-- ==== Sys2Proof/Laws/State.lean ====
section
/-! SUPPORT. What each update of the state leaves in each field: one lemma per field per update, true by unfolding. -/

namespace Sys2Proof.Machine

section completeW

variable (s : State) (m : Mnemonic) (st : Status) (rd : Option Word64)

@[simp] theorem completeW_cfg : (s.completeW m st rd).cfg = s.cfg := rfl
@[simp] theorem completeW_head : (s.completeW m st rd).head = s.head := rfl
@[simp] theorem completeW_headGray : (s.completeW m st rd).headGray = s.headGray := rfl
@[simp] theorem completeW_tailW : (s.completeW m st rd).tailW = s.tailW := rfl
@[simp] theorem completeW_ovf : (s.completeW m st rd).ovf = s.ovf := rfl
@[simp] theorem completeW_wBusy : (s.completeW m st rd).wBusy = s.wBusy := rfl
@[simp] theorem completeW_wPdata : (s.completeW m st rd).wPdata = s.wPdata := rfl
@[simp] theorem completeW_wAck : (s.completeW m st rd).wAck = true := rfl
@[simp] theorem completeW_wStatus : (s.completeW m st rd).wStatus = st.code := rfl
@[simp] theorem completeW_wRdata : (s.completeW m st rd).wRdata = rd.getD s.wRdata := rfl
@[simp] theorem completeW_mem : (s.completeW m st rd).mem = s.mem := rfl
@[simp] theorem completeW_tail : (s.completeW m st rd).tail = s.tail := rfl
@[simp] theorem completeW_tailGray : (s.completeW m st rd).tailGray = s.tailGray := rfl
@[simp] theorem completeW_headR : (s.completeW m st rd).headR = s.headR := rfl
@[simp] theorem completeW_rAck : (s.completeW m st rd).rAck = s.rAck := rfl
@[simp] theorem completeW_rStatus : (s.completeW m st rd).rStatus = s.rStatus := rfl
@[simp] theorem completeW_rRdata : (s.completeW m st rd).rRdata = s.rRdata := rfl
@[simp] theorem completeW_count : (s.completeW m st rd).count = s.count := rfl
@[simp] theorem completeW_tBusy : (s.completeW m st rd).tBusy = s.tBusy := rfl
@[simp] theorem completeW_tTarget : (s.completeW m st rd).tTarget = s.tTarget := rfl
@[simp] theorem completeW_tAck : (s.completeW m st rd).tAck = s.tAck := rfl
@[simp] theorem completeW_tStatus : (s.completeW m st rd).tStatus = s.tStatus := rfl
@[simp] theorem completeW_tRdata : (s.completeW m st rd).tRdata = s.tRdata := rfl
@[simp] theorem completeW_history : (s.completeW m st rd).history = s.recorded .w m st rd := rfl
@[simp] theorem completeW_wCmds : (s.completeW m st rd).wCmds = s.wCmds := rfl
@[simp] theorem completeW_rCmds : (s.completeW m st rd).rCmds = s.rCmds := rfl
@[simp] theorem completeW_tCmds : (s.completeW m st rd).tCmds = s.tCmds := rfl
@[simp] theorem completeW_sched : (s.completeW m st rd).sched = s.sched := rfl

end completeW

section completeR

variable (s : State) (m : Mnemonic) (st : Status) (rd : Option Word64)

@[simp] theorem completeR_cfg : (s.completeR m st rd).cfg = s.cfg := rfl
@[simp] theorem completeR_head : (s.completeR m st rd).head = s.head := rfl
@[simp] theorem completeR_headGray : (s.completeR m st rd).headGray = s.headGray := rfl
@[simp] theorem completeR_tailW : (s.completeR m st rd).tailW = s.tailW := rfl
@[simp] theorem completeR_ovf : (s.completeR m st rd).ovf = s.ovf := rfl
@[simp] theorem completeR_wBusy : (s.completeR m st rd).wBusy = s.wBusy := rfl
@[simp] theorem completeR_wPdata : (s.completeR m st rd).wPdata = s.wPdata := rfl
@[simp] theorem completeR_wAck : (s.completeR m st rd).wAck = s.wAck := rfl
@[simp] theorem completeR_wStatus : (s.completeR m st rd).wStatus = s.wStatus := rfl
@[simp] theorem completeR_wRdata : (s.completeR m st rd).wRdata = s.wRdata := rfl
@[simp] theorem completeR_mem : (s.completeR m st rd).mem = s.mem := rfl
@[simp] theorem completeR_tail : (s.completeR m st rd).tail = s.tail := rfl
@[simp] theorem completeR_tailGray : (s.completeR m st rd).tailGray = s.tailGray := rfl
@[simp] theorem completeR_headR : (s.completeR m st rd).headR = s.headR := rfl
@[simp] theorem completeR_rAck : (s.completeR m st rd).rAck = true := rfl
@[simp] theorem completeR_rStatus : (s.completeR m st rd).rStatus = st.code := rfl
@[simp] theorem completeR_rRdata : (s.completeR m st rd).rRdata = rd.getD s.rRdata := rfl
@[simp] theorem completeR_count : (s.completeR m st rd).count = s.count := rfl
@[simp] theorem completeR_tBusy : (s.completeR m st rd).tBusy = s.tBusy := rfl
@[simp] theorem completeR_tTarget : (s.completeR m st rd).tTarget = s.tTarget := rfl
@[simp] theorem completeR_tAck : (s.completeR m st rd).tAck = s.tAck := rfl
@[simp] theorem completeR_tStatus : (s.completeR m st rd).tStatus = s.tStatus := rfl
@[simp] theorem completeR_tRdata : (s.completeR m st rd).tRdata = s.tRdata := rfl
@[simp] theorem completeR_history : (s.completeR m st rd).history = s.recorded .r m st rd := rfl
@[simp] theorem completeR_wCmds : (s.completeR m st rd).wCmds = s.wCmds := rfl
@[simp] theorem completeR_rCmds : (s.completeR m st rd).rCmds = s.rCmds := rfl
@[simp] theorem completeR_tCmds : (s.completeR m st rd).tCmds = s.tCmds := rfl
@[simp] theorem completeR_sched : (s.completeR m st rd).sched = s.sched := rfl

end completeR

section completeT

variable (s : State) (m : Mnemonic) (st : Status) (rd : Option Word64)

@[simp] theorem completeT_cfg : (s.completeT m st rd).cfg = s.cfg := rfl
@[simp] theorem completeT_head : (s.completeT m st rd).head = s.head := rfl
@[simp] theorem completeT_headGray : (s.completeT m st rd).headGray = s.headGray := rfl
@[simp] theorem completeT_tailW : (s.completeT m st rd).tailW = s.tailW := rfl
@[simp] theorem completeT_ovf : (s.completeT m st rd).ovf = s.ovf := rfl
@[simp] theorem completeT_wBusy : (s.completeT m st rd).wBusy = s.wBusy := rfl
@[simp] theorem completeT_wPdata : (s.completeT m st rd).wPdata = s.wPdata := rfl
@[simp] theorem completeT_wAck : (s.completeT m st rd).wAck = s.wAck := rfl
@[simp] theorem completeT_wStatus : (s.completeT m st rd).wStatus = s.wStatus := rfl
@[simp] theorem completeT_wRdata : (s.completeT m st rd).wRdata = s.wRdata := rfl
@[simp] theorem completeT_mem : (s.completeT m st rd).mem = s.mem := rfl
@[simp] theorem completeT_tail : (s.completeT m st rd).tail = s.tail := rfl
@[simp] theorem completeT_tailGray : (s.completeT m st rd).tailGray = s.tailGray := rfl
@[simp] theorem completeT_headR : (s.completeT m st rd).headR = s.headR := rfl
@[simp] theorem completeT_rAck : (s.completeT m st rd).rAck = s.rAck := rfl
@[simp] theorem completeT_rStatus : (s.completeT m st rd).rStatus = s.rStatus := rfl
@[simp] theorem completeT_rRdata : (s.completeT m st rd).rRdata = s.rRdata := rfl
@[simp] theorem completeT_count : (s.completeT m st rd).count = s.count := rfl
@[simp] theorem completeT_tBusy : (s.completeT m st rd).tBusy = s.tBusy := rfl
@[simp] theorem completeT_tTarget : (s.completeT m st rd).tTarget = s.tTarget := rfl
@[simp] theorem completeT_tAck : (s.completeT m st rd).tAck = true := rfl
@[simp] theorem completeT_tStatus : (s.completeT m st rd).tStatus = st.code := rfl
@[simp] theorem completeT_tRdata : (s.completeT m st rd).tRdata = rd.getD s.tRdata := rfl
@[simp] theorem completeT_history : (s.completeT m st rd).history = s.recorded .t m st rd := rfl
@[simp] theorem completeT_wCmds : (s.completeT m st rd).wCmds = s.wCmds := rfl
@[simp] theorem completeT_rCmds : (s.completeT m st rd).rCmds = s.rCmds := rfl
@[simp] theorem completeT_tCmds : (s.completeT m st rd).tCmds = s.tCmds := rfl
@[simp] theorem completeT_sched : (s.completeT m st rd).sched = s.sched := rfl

****************

Problem requirements
This exercise requires the number of lines in the entries holding the word "rStatus", written alone.

Exercise output
3